Zulip Chat Archive

Stream: lean4

Topic: Feedback on some exercises


James Sully (Jun 02 2023 at 11:21):

Hi! I'm working through the exercises from chapter 3 of Theorem Proving in Lean 4.

I've done about a third of them, and I'm looking for some general feedback on style that I might be able to incorporate into later solutions. Would anyone be willing to give me a quick code review? I'd greatly appreciate it. Here are my solutions so far.

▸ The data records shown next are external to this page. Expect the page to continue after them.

-- ==== Sys2Proof/Safety.lean ====
section
/-! DEFINITION. What every step of the station keeps: the invariants of the lines, the probe, the lanes, the counts, the
arbiter, the Peer List, the Outbound Queue and the lamps, as the spec states or implies them; and the outcomes and payload
layouts that the statements use. -/
namespace Sys2Proof.Machine

/-- The station is in some stage. -/
def StationState.inSomeStage : StationState → Bool
  | .inStage _ => true
  | .reset | .listen | .barred | .halted _ | .done => false

/-- The station is in IDENTIFY, SOAK or STRESS, where lanes run (R28, R85). -/
def StationState.lanesRun : StationState → Bool
  | .inStage .identify | .inStage .soak | .inStage .stress => true
  | .inStage .muster | .inStage .static | .inStage .report | .reset | .listen | .barred | .halted _ | .done => false

/-- The two lines (R35 to R45, R49 to R51) and the probe (R65, R75, R76): each drive, timer and run stands as the station
state says, and the probe works in STATIC alone. -/
structure State.LinesWf (s : State) : Prop where
  identity_iff : s.identity = none ↔ s.swc.station = .reset
  pulls_step : s.lif.stepDrive = .pulled ↔ s.lif.phase = .holding
  phase_off : s.lif.phase = .off ↔ s.swc.station.inSomeStage = false
  waiting_iff : s.swc.station.inSomeStage = true → (s.swc.released = true ↔ s.lif.phase = .waiting)
  step_low : s.lif.stepDrive = .pulled → s.lif.stepLine = .low
  stop_low : s.lif.stopDrive = .pulled → s.lif.stopLine = .low
  pulls_stop : s.lif.stopDrive = .pulled → s.swc.station.inSomeStage = true ∨ ∃ st, s.swc.station = .halted st
  barrier_run : s.lif.barrierRun = true → s.lif.phase = .waiting ∧ s.lif.stepLine = .high
  barrier_limit : s.lif.barrierLimit.isRunning = true ↔ s.lif.phase = .waiting
  hold_off : s.lif.holdOff.isRunning = true ↔ s.lif.phase = .holdOff
  idle_high : s.lif.idleHigh ≠ .stopped → s.lif.stepLine = .high
  stop_run : s.lif.stopRun = .untimed ↔ s.swc.station = .reset
  probe_static : s.spu ≠ .idle → s.swc.station = .inStage .static

/-- R28, R79, R84: the transmitter that the station state asks of channel c. -/
def State.txAsked (s : State) (c : Chan) : Bool := s.swc.station.lanesRun && s.inUse c && !(s.chan c).static.barred

/-- R84: the swing of a RUNNING transmitter. -/
def State.swingAsked (s : State) : Nat := if s.swc.station = .inStage .stress then s.swc.params.swing else fullSwing

/-- R28, R79, R84: every transmitter is as the station state asks. -/
def State.TransmittersWf (s : State) : Prop :=
  ∀ c, match (s.chan c).tx with
    | .off => s.txAsked c = false
    | .running t => s.txAsked c = true ∧ t.swing = s.swingAsked

/-! ### Lanes -/

/-- The receivers (R9, R85, R86, R95, R96): each item stands as the receiver state says, and an unused channel holds the
initial record. -/
structure State.LanesWf (s : State) : Prop where
  unused : ∀ c, s.inUse c = false → s.chan c = Channel.initial
  rests : s.swc.station.lanesRun = false → ∀ c, (s.chan c).rx.state = .off ∨ (s.chan c).rx.state = .dead
  works : s.swc.station.lanesRun = true → ∀ c, s.inUse c = true → (s.chan c).rx.state ≠ .off
  dead_iff : ∀ c, (s.chan c).rx.state = .dead ↔ (s.chan c).rx.retrainCount = s.swc.params.budget + 1
  dead_flag : ∀ c, (s.chan c).rx.deadFlag = true ↔ (s.chan c).rx.state = .dead
  retrain_le : ∀ c, (s.chan c).rx.retrainCount ≤ s.swc.params.budget + 1
  retrain_timer : ∀ c, (s.chan c).rx.retrainTimer.isRunning = true ↔ (s.chan c).rx.state = .retrainWait
  seeded : ∀ c, (s.chan c).rx.reference.isSome = (s.chan c).rx.state.following
  miss_le : ∀ c, (s.chan c).rx.missCount ≤ missLimit
  miss_lt : ∀ c, (s.chan c).rx.state.following = true → (s.chan c).rx.missCount < missLimit

/-! ### Eye monitor -/

/-- The channel and kind of the standing grant. -/
def State.spotGranted (s : State) (c : Chan) : Prop := ∃ g first, s.emn.grant = some g ∧ g.channel = c ∧ g.procedure = .spot first
def State.scanGranted (s : State) (c : Chan) : Prop :=
  ∃ g st rd, s.emn.grant = some g ∧ g.channel = c ∧ g.procedure = .scan st rd

/-- The arbiter (R134, R135, R138, R151, R152): the requests and the grant are exactly what the channels ask, none twice, the skip
count and the point bit number stay in their ranges, and a FREE monitor has nothing to grant. -/
structure State.MonitorWf (s : State) : Prop where
  spot_pending : ∀ c, c ∈ s.emn.spotPending ↔ (s.chan c).rx.state = .spotWait
  spot_granted : ∀ c, s.spotGranted c ↔ (s.chan c).rx.state = .spotRun
  scan_pending : ∀ c, c ∈ s.emn.scanQueue ↔ (s.chan c).scan.state = .pending
  scan_granted : ∀ c, s.scanGranted c ↔ (s.chan c).scan.state = .granted
  scan_locked : ∀ c, (s.chan c).scan.state = .pending ∨ (s.chan c).scan.state = .granted → (s.chan c).rx.state = .locked
  scan_stage : ∀ c, (s.chan c).scan.state = .awaitLock ∨ (s.chan c).scan.state = .pending ∨ (s.chan c).scan.state = .granted →
    s.swc.station = .inStage .stress
  scan_idle : ∀ st c, s.swc.station = .inStage st → st ≠ .stress → st ≠ .report → (s.chan c).scan.state = .idle
  spot_order : s.emn.spotPending.Pairwise (· < ·)
  scan_once : s.emn.scanQueue.Nodup
  skip_le : s.emn.skip ≤ skipLimit
  skip_zero : s.emn.scanQueue = [] → s.emn.skip = 0
  free_idle : s.emn.grant = none → s.emn.spotPending = [] ∧ s.emn.scanQueue = []
  bits_le : ∀ g, s.emn.grant = some g → g.bits ≤ 2 ^ s.swc.params.p

/-! ### Records -/

/-- R122, R133: a count stands as its state and outcome say, with target exponent t. -/
def StageCount.Wf (t : Nat) (k : StageCount) : Prop :=
  match k.state, k.outcome with
  | .idle, none | .waiting, none => k.n = 0 ∧ k.e = 0
  | .counting, none => k.e < failErrors ∧ k.n < countThreshold t k.e
  | .settled, some .met => k.e < failErrors ∧ k.n = countThreshold t k.e
  | .settled, some .failed => k.e = failErrors ∧ k.n ≤ countThreshold t 15
  | .settled, some .lost | .settled, some .undersampled | .settled, some .halted =>
    k.e < failErrors ∧ k.n < countThreshold t k.e
  | .settled, some .notRun | .settled, some .untested => k.n = 0 ∧ k.e = 0
  | _, _ => False

/-- R118, R122: both counts of every channel, IDLE until their stage is entered. -/
structure State.CountsWf (s : State) : Prop where
  soak : ∀ c, (s.chan c).soak.Wf s.swc.params.tSoak
  stress : ∀ c, (s.chan c).stress.Wf s.swc.params.tStress
  soak_idle : ∀ st c, s.swc.station = .inStage st → st.code < 4 → (s.chan c).soak.state = .idle
  stress_idle : ∀ st c, s.swc.station = .inStage st → st.code < 5 → (s.chan c).stress.state = .idle

/-- R102 to R109: the identification items stand as their state says. -/
structure Ident.Wf (i : Ident) : Prop where
  settled_iff : i.cls.isSome = true ↔ i.state = .settled
  idle_initial : i.state = .idle → i = Ident.initial
  no_match : i.heard = none → i.matchCount = 0
  match_le : i.matchCount ≤ matchTarget
  match_open : i.state = .opened → i.matchCount < matchTarget
  run_le : i.undecodedRun ≤ undecodedTarget
  run_open : i.state = .opened → i.heard = none → i.undecodedRun < undecodedTarget

/-- R102 to R109 for every channel, IDLE until IDENTIFY is entered. -/
structure State.IdentsWf (s : State) : Prop where
  items : ∀ c, (s.chan c).ident.Wf
  idle : ∀ st c, s.swc.station = .inStage st → st.code < 3 → (s.chan c).ident.state = .idle

/-- The stages whose items are settled at this point of the sweep: those left behind, those of the stage released, and all
of them once the station reports (R20, R24 to R27, R31). -/
def State.itemsDone (s : State) (st : Stage) : Bool :=
  match s.swc.station with
  | .inStage cur => decide (st.code < cur.code) || (s.swc.released && cur == st)
  | .halted _ | .done => true
  | .reset | .listen | .barred => false

/-- R127, R133, R150: what a station has left behind or released is settled, on every in-use channel. -/
structure State.SettledWf (s : State) : Prop where
  ident : s.itemsDone .identify = true → ∀ c, s.inUse c = true → (s.chan c).ident.state = .settled
  soak : s.itemsDone .soak = true → ∀ c, s.inUse c = true → (s.chan c).soak.state = .settled
  stress : s.itemsDone .stress = true →
    ∀ c, s.inUse c = true → (s.chan c).stress.state = .settled ∧ (s.chan c).scan.state = .settled

/-! ### Peer List, Outbound Queue, control state and lamps -/

/-- R52: ascending slots from 1 to 16, never the own slot, each with the wiring rule's expected count. -/
structure State.PeersWf (s : State) : Prop where
  ascending : s.peers.Pairwise fun a b => a.slot < b.slot
  range : ∀ e ∈ s.peers, 1 ≤ e.slot ∧ e.slot ≤ 16
  not_own : ∀ e ∈ s.peers, e.slot ≠ s.ownSlot
  expected : ∀ e ∈ s.peers, e.expected = s.expectedCount e.slot
  in_reset : s.identity = none → s.peers = []

/-- R159, R160, R171: no entry twice, a LANEREP of an in-use channel alone, a PRESENT by itself, and the frame on the line is the
head's, with the receiver inside it. -/
structure State.QueueWf (s : State) : Prop where
  once : s.cfe.queue.Nodup
  in_use : ∀ c, Entry.lanerep c ∈ s.cfe.queue → s.inUse c = true
  present_alone : Entry.present ∈ s.cfe.queue → s.cfe.queue = [.present]
  muster_only : s.swc.station = .inStage .muster → s.cfe.queue = [] ∨ s.cfe.queue = [.present]
  present_when : Entry.present ∈ s.cfe.queue →
    (s.swc.station = .inStage .muster ∧ s.swc.released = false) ∨
      ∃ lf, s.swc.station = .halted .muster ∧ s.cfe.onLine = some lf ∧ lf.dropOnLoss = true
  empty_when : (s.swc.station = .reset ∨ s.swc.station = .listen ∨
      ∃ st, s.swc.station = .inStage st ∧ (s.swc.released = true ∨ st ≠ .muster ∧ st ≠ .report)) → s.cfe.queue = []
  reports_left : (∃ st, s.swc.station = .halted st) → s.cfe.queue ≠ []
  on_line : ∀ lf, s.cfe.onLine = some lf → s.cfe.queue.head? = some lf.entry
  follows_own : s.cfe.onLine ≠ none → s.cfe.receiver = .frame

/-- R19: every stored parameter is in its range. -/
structure Params.Wf (q : Params) : Prop where
  tSoak : 20 ≤ q.tSoak ∧ q.tSoak ≤ 40
  tStress : 20 ≤ q.tStress ∧ q.tStress ≤ 40
  p : 16 ≤ q.p ∧ q.p ≤ 28
  swing : 4 ≤ q.swing ∧ q.swing ≤ 15
  wMin : q.wMin ≤ 64
  hMin : q.hMin ≤ 63
  budget : 1 ≤ q.budget ∧ q.budget ≤ 15
  retrain : 1 ≤ q.retrainMs ∧ q.retrainMs ≤ 255
  muster : 1 ≤ q.musterMs ∧ q.musterMs ≤ 65535
  identify : 1 ≤ q.identifyMs ∧ q.identifyMs ≤ 65535
  soak : 1 ≤ q.soakMs ∧ q.soakMs ≤ 65535
  stress : 1 ≤ q.stressMs ∧ q.stressMs ≤ 65535
  report : 1 ≤ q.reportMs ∧ q.reportMs ≤ 65535
  barrier : 1 ≤ q.barrierMs ∧ q.barrierMs ≤ 65535

/-- R15, R19, R30: the parameters in range, a halt reason exactly from a halt on, and the foreign-sweep indication in LISTEN
alone. -/
structure State.ControlWf (s : State) : Prop where
  params : s.swc.params.Wf
  halted : ∀ st, s.swc.station = .halted st → s.swc.haltReason ≠ .none
  not_halted : s.swc.station ≠ .done → (∀ st, s.swc.station ≠ .halted st) → s.swc.haltReason = .none
  foreign : s.swc.foreignSweep = true → s.swc.station = .listen

/-- R158: both lamps show what the station state, the foreign-sweep indication and the slot verdict call for. -/
def State.LampsWf (s : State) : Prop := s.swc.lampOk.pattern = s.lampPatterns.1 ∧ s.swc.lampFlt.pattern = s.lampPatterns.2

/-- R1, R3, R14: the identity held is one that straps give, and BARRED is the state of a barred station alone. -/
structure State.IdentityWf (s : State) : Prop where
  of_straps : ∀ id, s.identity = some id → ∃ st, id = Identity.ofStraps st
  barred_iff : s.swc.station = .barred ↔ s.barred = true

/-- R20, R37: a station that holds CB_STEP low has work of its stage left to do. -/
def State.HoldingWf (s : State) : Prop := s.lif.phase = .holding → s.releaseReady = false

In particular I'm looking for feedback on

  • code neatness
  • making things more idiomatic
  • variable naming
  • succinctness
  • places I can use show, have, suffices to make things more readable - I don't feel like I have a good intuition for how/where to use them, or when to use have vs let

James Sully (Jun 02 2023 at 11:29):

nitpicks especially welcome

Eric Wieser (Jun 02 2023 at 11:29):

or when to use have vs let

The general rule is "use have for proofs, use let for data"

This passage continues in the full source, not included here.